> _PROBLEM TO SOLVE_: Give an exact copy of the lines from the beginning of the listing below to the "(∀ (c : Instr)" line, inclusive.

> _LISTED ENTRIES_:
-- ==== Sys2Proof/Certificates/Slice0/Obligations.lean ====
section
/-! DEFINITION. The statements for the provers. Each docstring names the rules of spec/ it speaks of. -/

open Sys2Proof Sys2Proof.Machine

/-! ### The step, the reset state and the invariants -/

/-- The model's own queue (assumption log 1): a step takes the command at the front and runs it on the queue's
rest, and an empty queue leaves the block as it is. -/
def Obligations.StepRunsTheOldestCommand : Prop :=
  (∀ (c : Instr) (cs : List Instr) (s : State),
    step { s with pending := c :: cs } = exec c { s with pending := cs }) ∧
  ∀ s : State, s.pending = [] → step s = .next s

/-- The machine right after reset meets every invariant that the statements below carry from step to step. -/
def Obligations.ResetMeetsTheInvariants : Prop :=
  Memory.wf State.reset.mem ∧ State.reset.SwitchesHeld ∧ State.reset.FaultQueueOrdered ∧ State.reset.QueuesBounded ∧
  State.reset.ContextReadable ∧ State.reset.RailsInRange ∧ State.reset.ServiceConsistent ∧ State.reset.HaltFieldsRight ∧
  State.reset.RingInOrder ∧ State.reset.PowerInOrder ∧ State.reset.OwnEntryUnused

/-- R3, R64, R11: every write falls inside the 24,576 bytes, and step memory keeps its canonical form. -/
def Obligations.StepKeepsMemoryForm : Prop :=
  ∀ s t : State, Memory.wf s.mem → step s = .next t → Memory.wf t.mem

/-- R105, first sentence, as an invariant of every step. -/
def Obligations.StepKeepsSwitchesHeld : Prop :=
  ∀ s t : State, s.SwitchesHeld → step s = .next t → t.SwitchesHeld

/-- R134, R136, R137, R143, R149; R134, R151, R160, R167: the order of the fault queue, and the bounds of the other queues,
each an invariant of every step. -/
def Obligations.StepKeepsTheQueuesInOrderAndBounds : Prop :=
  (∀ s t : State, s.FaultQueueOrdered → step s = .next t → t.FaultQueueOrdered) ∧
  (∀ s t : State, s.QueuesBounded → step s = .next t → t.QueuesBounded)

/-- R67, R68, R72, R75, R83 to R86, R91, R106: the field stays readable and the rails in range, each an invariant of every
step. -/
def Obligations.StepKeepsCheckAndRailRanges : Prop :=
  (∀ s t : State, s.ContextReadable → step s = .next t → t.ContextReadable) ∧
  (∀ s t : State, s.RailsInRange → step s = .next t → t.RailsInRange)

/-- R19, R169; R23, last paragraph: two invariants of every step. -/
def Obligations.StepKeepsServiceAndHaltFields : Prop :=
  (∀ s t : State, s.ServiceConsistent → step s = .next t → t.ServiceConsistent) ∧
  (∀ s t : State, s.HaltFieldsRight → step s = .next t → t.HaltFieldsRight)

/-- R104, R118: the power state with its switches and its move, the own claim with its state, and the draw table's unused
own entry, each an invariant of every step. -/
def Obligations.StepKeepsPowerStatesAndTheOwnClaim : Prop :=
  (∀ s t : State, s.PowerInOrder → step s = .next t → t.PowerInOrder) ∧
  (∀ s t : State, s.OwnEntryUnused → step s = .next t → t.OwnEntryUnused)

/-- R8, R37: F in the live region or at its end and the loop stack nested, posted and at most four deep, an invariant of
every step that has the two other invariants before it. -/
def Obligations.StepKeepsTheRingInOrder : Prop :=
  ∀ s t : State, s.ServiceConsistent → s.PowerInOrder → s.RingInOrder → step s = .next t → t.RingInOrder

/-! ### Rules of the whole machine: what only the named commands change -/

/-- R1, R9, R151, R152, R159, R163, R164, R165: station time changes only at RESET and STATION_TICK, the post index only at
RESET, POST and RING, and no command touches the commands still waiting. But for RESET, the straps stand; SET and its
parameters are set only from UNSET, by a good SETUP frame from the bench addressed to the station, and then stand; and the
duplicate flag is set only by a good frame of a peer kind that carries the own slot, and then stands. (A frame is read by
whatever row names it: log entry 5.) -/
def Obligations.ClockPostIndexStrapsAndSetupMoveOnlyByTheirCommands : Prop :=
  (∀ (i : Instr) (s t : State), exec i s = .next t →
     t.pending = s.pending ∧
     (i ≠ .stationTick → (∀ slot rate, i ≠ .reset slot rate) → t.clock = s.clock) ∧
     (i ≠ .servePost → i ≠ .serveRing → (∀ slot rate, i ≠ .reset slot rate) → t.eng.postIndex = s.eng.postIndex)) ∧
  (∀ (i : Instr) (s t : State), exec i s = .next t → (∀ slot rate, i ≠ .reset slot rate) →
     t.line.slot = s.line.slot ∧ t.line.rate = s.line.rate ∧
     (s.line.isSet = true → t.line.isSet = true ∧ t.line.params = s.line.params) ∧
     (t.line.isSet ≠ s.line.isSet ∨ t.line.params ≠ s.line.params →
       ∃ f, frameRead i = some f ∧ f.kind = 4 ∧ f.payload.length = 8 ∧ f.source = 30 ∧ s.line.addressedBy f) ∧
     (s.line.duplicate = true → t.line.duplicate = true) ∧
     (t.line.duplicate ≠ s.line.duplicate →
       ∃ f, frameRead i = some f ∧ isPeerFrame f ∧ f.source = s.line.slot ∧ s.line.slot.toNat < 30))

> _WRITTEN SOLUTION_:
-- ==== Sys2Proof/Certificates/Slice0/Obligations.lean ====
section
/-! DEFINITION. The statements for the provers. Each docstring names the rules of spec/ it speaks of. -/

open Sys2Proof Sys2Proof.Machine

/-! ### The step, the reset state and the invariants -/

/-- The model's own queue (assumption log 1): a step takes the command at the front and runs it on the queue's
rest, and an empty queue leaves the block as it is. -/
def Obligations.StepRunsTheOldestCommand : Prop :=
  (∀ (c : Instr) (cs : List Instr) (s : State),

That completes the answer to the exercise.